> What the task asks:
Go through the records and tally the lines that include the word "headerAndContent". The answer is that total alone.

+++

-- ==== Sys2Proof/Machine/Flags.lean ====
section
/-! DEFINITION. What an operation reports and checks. The block keeps no flags (10_state.md R13); in their place stand the
status codes (60_exceptions.md R171) and the checksum with its coverage (30_encoding.md R52, 41_fcs.md R90 to R94). -/

namespace Sys2Proof.Machine

/-- The number of a status (R171). -/
def Status.code : Status → Nat
  | .ok => 0
  | .noFrame => 1
  | .noFlag => 2
  | .truncated => 3
  | .unsupportedLength _ => 4
  | .noClosingFlag => 5
  | .fcsMismatch => 6
  | .unsupportedFrameType _ => 7
  | .lengthOverflow _ => 8
  | .overflow _ _ => 9
  | .illegalOp => 10

/-- The source's error kind `FrameDecodeError` is codes 2 to 6 taken together (R171, R172). -/
def Status.isFrameDecodeError (st : Status) : Bool := decide (2 ≤ st.code ∧ st.code ≤ 6)

/-! ### The checksum -/

/-- The initial value of the CRC (R90). -/
def crcInit : Byte := 0xFF#8

/-- One of the eight inner steps of R91: the test is on bit 0 before the logical shift right. -/
def crcShift (crc : Byte) : Byte := if crc.getLsbD 0 then (crc >>> 1) ^^^ 0xE0#8 else crc >>> 1

/-- The eight inner steps of R91. -/
def crcShift8 (crc : Byte) : Byte :=
  crcShift (crcShift (crcShift (crcShift (crcShift (crcShift (crcShift (crcShift crc)))))))

/-- `crc8_rohc` from a running value, bytes in wire order (R91). -/
def crcFrom (crc : Byte) : List Byte → Byte
  | [] => crc
  | b :: rest => crcFrom (crcShift8 (crc ^^^ b)) rest

/-- `crc8_rohc(bytes)` (R90, R91). -/
def crc8Rohc (bytes : List Byte) : Byte := crcFrom crcInit bytes

/-- The coverage a control byte selects (R52): content is covered for type UI only, PF ignored; a control byte without
a type is "not UI" (R48). -/
def coverageOf (control : Byte) : Coverage :=
  if typeCode control = 0x03#8 then .headerAndContent else .header

/-- The covered bytes in wire order (R52, R92). -/
def coveredBytes (address control li : Byte) (content : List Byte) : List Byte :=
  match coverageOf control with
  | .headerAndContent => [address, control, li] ++ content
  | .header => [address, control, li]

/-- FCS.COMPUTE (R92): the bit-inverted CRC of the covered bytes. -/
def fcsCompute (address control li : Byte) (content : List Byte) : Byte :=
  0xFF#8 ^^^ crc8Rohc (coveredBytes address control li content)

/-- FCS.CHECK (R93): the verdict as a bit. -/
def fcsCheck (address control li : Byte) (content : List Byte) (received : Byte) : BitVec 1 :=
  if fcsCompute address control li content = received then 1#1 else 0#1

/-- The table `T` of R94 as the spec lists it, sixteen entries a row. -/
def crcTable : List Byte :=
  [0x00, 0x91, 0xE3, 0x72, 0x07, 0x96, 0xE4, 0x75, 0x0E, 0x9F, 0xED, 0x7C, 0x09, 0x98, 0xEA, 0x7B] ++
  [0x1C, 0x8D, 0xFF, 0x6E, 0x1B, 0x8A, 0xF8, 0x69, 0x12, 0x83, 0xF1, 0x60, 0x15, 0x84, 0xF6, 0x67] ++
  [0x38, 0xA9, 0xDB, 0x4A, 0x3F, 0xAE, 0xDC, 0x4D, 0x36, 0xA7, 0xD5, 0x44, 0x31, 0xA0, 0xD2, 0x43] ++
  [0x24, 0xB5, 0xC7, 0x56, 0x23, 0xB2, 0xC0, 0x51, 0x2A, 0xBB, 0xC9, 0x58, 0x2D, 0xBC, 0xCE, 0x5F] ++
  [0x70, 0xE1, 0x93, 0x02, 0x77, 0xE6, 0x94, 0x05, 0x7E, 0xEF, 0x9D, 0x0C, 0x79, 0xE8, 0x9A, 0x0B] ++
  [0x6C, 0xFD, 0x8F, 0x1E, 0x6B, 0xFA, 0x88, 0x19, 0x62, 0xF3, 0x81, 0x10, 0x65, 0xF4, 0x86, 0x17] ++
  [0x48, 0xD9, 0xAB, 0x3A, 0x4F, 0xDE, 0xAC, 0x3D, 0x46, 0xD7, 0xA5, 0x34, 0x41, 0xD0, 0xA2, 0x33] ++
  [0x54, 0xC5, 0xB7, 0x26, 0x53, 0xC2, 0xB0, 0x21, 0x5A, 0xCB, 0xB9, 0x28, 0x5D, 0xCC, 0xBE, 0x2F] ++
  [0xE0, 0x71, 0x03, 0x92, 0xE7, 0x76, 0x04, 0x95, 0xEE, 0x7F, 0x0D, 0x9C, 0xE9, 0x78, 0x0A, 0x9B] ++
  [0xFC, 0x6D, 0x1F, 0x8E, 0xFB, 0x6A, 0x18, 0x89, 0xF2, 0x63, 0x11, 0x80, 0xF5, 0x64, 0x16, 0x87] ++
  [0xD8, 0x49, 0x3B, 0xAA, 0xDF, 0x4E, 0x3C, 0xAD, 0xD6, 0x47, 0x35, 0xA4, 0xD1, 0x40, 0x32, 0xA3] ++
  [0xC4, 0x55, 0x27, 0xB6, 0xC3, 0x52, 0x20, 0xB1, 0xCA, 0x5B, 0x29, 0xB8, 0xCD, 0x5C, 0x2E, 0xBF] ++
  [0x90, 0x01, 0x73, 0xE2, 0x97, 0x06, 0x74, 0xE5, 0x9E, 0x0F, 0x7D, 0xEC, 0x99, 0x08, 0x7A, 0xEB] ++
  [0x8C, 0x1D, 0x6F, 0xFE, 0x8B, 0x1A, 0x68, 0xF9, 0x82, 0x13, 0x61, 0xF0, 0x85, 0x14, 0x66, 0xF7] ++
  [0xA8, 0x39, 0x4B, 0xDA, 0xAF, 0x3E, 0x4C, 0xDD, 0xA6, 0x37, 0x45, 0xD4, 0xA1, 0x30, 0x42, 0xD3] ++
  [0xB4, 0x25, 0x57, 0xC6, 0xB3, 0x22, 0x50, 0xC1, 0xBA, 0x2B, 0x59, 0xC8, 0xBD, 0x2C, 0x5E, 0xCF]

/-- The table form of the CRC (R94). -/
def crc8ByTable (bytes : List Byte) : Byte :=
  bytes.foldl (fun crc b => crcTable.getD (crc ^^^ b).toNat 0) crcInit

end Sys2Proof.Machine
end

+++

> Exercise result:
2